— Aim of the task —
Working from the records below, repeat exactly the lines starting at the line that contains "def execMrd (i" and ending at the line that contains "let r : Run", inclusive.

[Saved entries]
++++

/-- MRD (R194). -/
def execMrd (i : Issue) (s : State) : Host.Outcome State Fault Refusal :=
  issueMem i opMrd (fun w x => (fXPa x, 64 * (fXLen w + 1))) (mrdEff i) s

def mwrEff (i : Issue) (w x : Nat) (s : State) : State :=
  let i := onEdge (memRole i (fXPa x)) i
  let n := fXLen w + 1
  let r : Run := { newRun s i .write (fXPa x) n (fXSeq w) (outBytes s i (fXLine w) n) with
                   line := fXLine w, hinge := hingeOf s i w x }
  outbound i w n (addRun r s)

/-- MWR (R194). -/
def execMwr (i : Issue) (s : State) : Host.Outcome State Fault Refusal :=
  issueMem i opMwr (fun w x => (fXPa x, 64 * (fXLen w + 1))) (mwrEff i) s

/-! ### SEND -/

/-- Cycles that a distance along one axis takes: express hops of eight, then single hops (R101). -/
def axisHops (a b : Nat) : Nat := (a - b + (b - a)) / 8 + (a - b + (b - a)) % 8

/-- Latency of the first beat between two cores, from the mesh of the one to the local store of the other (R59, R101). -/
def sendLatency (a b : Nat) : Nat :=
  if a / 2 ^ 14 = b / 2 ^ 14 then 4 + axisHops (a % 2 ^ 7) (b % 2 ^ 7) + axisHops (a / 2 ^ 7 % 2 ^ 7) (b / 2 ^ 7 % 2 ^ 7)
  else pairLeg (a / 2 ^ 14) (b / 2 ^ 14)

/-- SEND: a destination outside the sender's rectangle is ILLEGAL_OP, one cycle, no beat, no post (R100). Its first beat
is on the mesh in its issue cycle, so that the last is written `beats − 1` cycles after the latency (R59, R103). -/
def sendEff (i : Issue) (w x : Nat) (s : State) : State :=
  if !inRect s (corePart (getCore s i.core.lcid)) (fSendDst w) then illegalOp i.core.lcid i.cyc s
  else
    let i := onEdge (sendRole i.core.die.val (fSendDst w / 2 ^ 14)) i
    let n := fSendLen x + 1
    let t : Xfer := { src := i.core.lcid, dst := fSendDst w, due := i.cyc + sendLatency i.core.lcid (fSendDst w) + n - 1,
                      gone := (edgeLines i.acc).map fun l => l - fSendSl w, line := fSendDl w, cnt := fSendCnt w,
                      sem := fSendSem w, bank := fSendBank x, data := outBytes s i (fSendSl w) n }
    outbound i w n { s with mesh := s.mesh ++ [t] }

/-- SEND (R101). -/
def execSend (i : Issue) (s : State) : Host.Outcome State Fault Refusal :=
  .next (issueOp i opSend (sendEff i) s)

/-- May a transfer's last beat be written in a cycle? In Fixed mode in its fixed cycle alone; in Boost mode the figure
bounds the arrival, whose cycle is another clock's (R60, R103). -/
def arrivesAt (s : State) (cyc : Nat) (t : Xfer) : Bool := flagF s R.TOP_MODE.BOOST || t.due == cyc

/-- The first transfer on its way to a core that arrives in a cycle, and the rest. -/
def takeXfer (s : State) (dst cyc : Nat) : List Xfer → Option (Xfer × List Xfer)
  | [] => none
  | t :: ts =>
    if t.dst == dst && arrivesAt s cyc t then some (t, ts)
    else match takeXfer s dst cyc ts with
      | some (r, rest) => some (r, t :: rest)
      | none => none

/-- Post an arrival's count (R97, R103); a post to a parked core is ILLEGAL_OP (R111). -/
def doorPost (c cyc bank sem cnt : Nat) (s : State) : State :=
  if cnt = 0 then s
  else if inPark (getCore s c) then illegalOp c cyc s
  else semAdd c cyc (semKey bank sem) cnt s

/-- Beats of an arrival that were not discarded, written line by line. -/
def doorWrite (lostBeats lostL : List Nat) (line : Nat) (data : List Byte) (c : Core) : Core :=
  (List.range (data.length / 64)).foldl
    (fun c b => if lostBeats.contains b then c else lsWrite lostL c (64 * (line + b)) ((data.drop (64 * b)).take 64)) c

/-- Is the place one that a beat passes on its way to a core: any link, and a slot of the role that it takes on the
receiving edge (R102, R431)? -/
def placeOn (role : Option Nat) : LossPlace → Bool
  | .link _ _ => true
  | .edge slot => slotOk role slot

/-- Does a loss befall a beat of the transfer: one that it has, in favour of a lower source (R102)? -/
def beatLost (t : Xfer) (z : BeatLoss) : Bool :=
  decide (z.winner.lcid < t.src) && decide (z.beat < t.data.length / 64) &&
  placeOn (recvRole (t.src / 2 ^ 14) (t.dst / 2 ^ 14)) z.place

/-- SLOT_CONFLICT of a discarded beat: on a link the core whose router holds it records the link and both sources
(their places in DETAIL: log 16); in an edge slot the beat's source core records the slot (R102, R431). -/
def lossFault (s : State) (t : Xfer) (cyc : Nat) (z : BeatLoss) : FaultRec :=
  match z.place with
  | .link router n => coreFault s router.lcid 0x10 clPlan cyc (n % 2 ^ 16 + z.winner.lcid * 2 ^ 16 + t.src * 2 ^ 32)
  | .edge slot => coreFault s t.src 0x10 clPlan cyc slot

++++

— Written answer —
def execMrd (i : Issue) (s : State) : Host.Outcome State Fault Refusal :=
  issueMem i opMrd (fun w x => (fXPa x, 64 * (fXLen w + 1))) (mrdEff i) s

def mwrEff (i : Issue) (w x : Nat) (s : State) : State :=
  let i := onEdge (memRole i (fXPa x)) i
  let n := fXLen w + 1
  let r : Run := { newRun s i .write (fXPa x) n (fXSeq w) (outBytes s i (fXLine w) n) with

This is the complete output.